- **TASK STATEMENT**
From the entries below, return exactly the lines beginning at the one that contains "if bit (fieldAt h 7 1) 0 then List.range" and ending at the one that contains "r.layoutRecord.tokens).filter fun p =>", both of them included, and only those lines.

- **SOURCE DATA**
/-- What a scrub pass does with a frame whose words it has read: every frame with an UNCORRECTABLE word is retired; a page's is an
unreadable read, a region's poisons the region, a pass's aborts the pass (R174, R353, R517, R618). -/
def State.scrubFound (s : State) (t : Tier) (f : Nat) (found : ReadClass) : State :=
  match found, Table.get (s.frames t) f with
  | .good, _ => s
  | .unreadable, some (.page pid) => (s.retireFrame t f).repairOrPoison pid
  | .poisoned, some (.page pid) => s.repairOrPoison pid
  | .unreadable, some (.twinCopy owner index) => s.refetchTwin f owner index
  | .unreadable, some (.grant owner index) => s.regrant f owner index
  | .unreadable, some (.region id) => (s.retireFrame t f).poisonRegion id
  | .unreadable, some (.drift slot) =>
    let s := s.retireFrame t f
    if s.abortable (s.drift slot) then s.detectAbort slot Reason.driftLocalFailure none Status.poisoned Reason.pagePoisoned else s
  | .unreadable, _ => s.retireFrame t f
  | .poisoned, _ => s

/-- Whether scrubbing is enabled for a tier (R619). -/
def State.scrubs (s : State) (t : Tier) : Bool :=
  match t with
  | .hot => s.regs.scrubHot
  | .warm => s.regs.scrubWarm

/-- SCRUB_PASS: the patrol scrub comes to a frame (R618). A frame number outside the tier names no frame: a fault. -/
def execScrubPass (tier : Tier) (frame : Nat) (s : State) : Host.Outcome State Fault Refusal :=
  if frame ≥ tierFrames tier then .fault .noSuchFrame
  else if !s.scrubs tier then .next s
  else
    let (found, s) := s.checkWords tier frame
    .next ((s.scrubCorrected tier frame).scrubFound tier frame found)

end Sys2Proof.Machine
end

--

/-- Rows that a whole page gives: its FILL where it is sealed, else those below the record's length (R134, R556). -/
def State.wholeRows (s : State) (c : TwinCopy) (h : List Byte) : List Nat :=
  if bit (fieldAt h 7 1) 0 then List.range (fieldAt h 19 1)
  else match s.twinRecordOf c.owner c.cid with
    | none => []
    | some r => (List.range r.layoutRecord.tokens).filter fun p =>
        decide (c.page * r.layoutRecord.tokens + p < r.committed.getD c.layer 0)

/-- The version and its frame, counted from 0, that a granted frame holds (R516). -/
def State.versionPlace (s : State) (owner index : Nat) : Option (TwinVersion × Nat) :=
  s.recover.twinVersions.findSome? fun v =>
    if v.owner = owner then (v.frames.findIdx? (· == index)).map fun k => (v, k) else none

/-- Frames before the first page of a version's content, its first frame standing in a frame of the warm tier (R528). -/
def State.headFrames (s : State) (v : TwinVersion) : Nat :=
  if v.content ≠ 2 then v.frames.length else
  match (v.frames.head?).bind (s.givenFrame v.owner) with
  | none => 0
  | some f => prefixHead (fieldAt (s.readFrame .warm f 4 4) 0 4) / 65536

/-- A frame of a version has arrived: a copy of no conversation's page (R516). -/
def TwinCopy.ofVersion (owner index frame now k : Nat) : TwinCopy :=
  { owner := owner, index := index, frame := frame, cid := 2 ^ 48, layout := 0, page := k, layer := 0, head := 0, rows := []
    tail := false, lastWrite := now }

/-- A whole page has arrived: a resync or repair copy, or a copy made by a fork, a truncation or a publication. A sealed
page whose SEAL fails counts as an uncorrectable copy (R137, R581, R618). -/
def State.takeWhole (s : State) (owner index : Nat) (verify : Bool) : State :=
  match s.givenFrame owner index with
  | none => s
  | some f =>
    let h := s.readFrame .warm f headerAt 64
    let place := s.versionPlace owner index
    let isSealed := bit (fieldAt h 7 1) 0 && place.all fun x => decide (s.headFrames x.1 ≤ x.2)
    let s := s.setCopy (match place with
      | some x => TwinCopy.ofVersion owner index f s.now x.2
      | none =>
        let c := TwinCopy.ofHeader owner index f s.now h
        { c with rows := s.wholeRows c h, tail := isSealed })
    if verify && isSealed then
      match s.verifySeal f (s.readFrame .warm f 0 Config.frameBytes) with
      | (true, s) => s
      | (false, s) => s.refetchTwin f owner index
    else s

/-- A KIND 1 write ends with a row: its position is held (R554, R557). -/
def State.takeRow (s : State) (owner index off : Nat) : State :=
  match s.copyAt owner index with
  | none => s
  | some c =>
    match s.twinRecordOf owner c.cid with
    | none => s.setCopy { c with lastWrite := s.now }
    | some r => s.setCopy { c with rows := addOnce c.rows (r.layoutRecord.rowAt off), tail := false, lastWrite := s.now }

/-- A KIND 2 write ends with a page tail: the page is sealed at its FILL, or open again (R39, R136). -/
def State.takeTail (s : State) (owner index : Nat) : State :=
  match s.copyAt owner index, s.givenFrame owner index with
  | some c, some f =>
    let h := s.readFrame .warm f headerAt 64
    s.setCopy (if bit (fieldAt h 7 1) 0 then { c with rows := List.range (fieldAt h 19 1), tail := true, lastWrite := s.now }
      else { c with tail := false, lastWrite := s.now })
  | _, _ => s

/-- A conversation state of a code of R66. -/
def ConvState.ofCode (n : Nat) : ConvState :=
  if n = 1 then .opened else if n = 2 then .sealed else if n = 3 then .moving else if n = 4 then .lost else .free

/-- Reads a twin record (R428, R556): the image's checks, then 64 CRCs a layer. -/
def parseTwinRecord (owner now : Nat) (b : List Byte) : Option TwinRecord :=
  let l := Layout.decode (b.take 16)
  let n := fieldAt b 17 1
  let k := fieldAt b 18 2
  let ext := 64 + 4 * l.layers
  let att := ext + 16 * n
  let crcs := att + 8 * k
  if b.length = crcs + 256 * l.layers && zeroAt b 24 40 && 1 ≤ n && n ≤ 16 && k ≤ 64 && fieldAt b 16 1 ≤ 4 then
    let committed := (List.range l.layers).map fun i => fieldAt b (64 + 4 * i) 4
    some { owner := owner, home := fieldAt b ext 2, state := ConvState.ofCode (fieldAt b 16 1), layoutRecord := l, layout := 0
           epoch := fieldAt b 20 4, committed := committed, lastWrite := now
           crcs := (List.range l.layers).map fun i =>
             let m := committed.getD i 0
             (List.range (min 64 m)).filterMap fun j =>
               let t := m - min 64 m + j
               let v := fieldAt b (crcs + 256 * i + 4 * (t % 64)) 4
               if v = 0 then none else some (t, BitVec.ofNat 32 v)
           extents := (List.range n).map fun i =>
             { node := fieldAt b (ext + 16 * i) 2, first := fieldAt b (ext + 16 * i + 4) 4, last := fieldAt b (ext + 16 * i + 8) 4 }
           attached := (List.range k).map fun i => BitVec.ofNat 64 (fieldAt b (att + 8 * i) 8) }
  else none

* * *

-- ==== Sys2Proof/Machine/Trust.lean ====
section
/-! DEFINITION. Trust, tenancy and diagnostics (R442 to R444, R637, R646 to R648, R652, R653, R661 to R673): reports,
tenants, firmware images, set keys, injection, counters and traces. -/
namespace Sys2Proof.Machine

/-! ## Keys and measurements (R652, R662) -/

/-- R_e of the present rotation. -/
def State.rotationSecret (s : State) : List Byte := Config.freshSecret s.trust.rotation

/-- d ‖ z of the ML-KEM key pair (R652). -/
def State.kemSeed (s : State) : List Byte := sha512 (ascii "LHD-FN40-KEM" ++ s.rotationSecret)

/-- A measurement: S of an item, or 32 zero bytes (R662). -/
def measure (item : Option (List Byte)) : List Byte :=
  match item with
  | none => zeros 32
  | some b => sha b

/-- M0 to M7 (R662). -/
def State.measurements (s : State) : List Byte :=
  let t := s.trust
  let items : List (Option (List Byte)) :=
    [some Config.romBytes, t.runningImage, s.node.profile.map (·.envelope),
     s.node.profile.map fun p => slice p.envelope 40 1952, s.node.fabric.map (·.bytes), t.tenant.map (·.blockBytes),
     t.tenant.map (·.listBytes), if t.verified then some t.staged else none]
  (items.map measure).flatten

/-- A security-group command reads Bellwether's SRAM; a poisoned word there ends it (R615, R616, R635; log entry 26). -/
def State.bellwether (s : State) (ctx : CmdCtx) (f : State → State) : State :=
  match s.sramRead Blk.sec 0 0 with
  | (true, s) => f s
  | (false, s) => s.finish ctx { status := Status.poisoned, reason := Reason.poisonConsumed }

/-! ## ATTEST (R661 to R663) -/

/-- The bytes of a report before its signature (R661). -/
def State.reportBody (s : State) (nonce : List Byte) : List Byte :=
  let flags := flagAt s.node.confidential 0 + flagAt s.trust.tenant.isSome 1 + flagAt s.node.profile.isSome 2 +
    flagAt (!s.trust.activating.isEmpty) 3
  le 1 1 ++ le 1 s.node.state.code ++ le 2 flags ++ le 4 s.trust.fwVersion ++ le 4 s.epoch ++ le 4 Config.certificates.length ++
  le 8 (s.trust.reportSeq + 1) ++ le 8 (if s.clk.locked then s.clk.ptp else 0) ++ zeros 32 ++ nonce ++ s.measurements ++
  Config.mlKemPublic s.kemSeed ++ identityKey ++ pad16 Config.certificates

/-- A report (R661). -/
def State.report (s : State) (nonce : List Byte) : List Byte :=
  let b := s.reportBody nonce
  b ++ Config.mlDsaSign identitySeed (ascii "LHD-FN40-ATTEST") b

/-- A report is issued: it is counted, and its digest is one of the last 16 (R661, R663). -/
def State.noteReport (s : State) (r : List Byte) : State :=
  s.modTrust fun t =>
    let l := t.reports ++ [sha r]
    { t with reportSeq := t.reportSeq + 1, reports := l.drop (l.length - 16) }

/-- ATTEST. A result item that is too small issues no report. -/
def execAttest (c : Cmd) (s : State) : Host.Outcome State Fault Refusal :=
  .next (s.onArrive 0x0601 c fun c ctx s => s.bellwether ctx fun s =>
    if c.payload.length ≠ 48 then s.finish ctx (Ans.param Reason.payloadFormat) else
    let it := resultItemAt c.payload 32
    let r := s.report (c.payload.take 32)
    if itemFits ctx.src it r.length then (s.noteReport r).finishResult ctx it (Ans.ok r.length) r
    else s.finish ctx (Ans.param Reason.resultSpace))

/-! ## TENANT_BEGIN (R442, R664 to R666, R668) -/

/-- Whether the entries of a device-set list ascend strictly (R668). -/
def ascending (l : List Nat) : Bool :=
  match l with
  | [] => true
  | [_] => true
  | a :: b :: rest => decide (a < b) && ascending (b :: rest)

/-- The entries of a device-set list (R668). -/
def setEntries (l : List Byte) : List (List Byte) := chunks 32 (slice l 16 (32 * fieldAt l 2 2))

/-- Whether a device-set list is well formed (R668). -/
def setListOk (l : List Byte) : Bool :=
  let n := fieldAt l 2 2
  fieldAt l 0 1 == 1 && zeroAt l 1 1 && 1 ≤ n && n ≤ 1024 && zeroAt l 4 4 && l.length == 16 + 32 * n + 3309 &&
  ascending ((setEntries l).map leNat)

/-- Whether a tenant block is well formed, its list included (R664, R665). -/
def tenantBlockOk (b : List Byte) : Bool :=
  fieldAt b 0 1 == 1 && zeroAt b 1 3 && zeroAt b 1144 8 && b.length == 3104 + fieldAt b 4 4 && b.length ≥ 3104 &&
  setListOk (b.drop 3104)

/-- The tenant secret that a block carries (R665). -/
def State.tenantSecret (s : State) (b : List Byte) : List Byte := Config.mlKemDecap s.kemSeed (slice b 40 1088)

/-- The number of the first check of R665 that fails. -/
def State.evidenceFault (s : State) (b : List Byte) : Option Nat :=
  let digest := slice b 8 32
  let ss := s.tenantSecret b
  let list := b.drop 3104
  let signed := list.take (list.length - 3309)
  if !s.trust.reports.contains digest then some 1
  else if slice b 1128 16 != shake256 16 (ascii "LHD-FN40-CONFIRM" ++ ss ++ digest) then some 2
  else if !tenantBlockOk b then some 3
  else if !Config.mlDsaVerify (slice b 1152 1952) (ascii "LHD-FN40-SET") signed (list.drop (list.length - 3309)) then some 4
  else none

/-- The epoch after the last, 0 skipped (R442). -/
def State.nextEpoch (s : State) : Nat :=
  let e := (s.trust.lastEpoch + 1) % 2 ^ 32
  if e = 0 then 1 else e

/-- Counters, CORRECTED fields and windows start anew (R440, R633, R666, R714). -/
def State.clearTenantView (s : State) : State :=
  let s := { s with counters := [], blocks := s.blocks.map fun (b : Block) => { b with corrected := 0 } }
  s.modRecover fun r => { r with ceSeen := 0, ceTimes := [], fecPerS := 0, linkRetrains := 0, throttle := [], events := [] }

- **WRITTEN REPLY**
  if bit (fieldAt h 7 1) 0 then List.range (fieldAt h 19 1)
  else match s.twinRecordOf c.owner c.cid with
    | none => []
    | some r => (List.range r.layoutRecord.tokens).filter fun p =>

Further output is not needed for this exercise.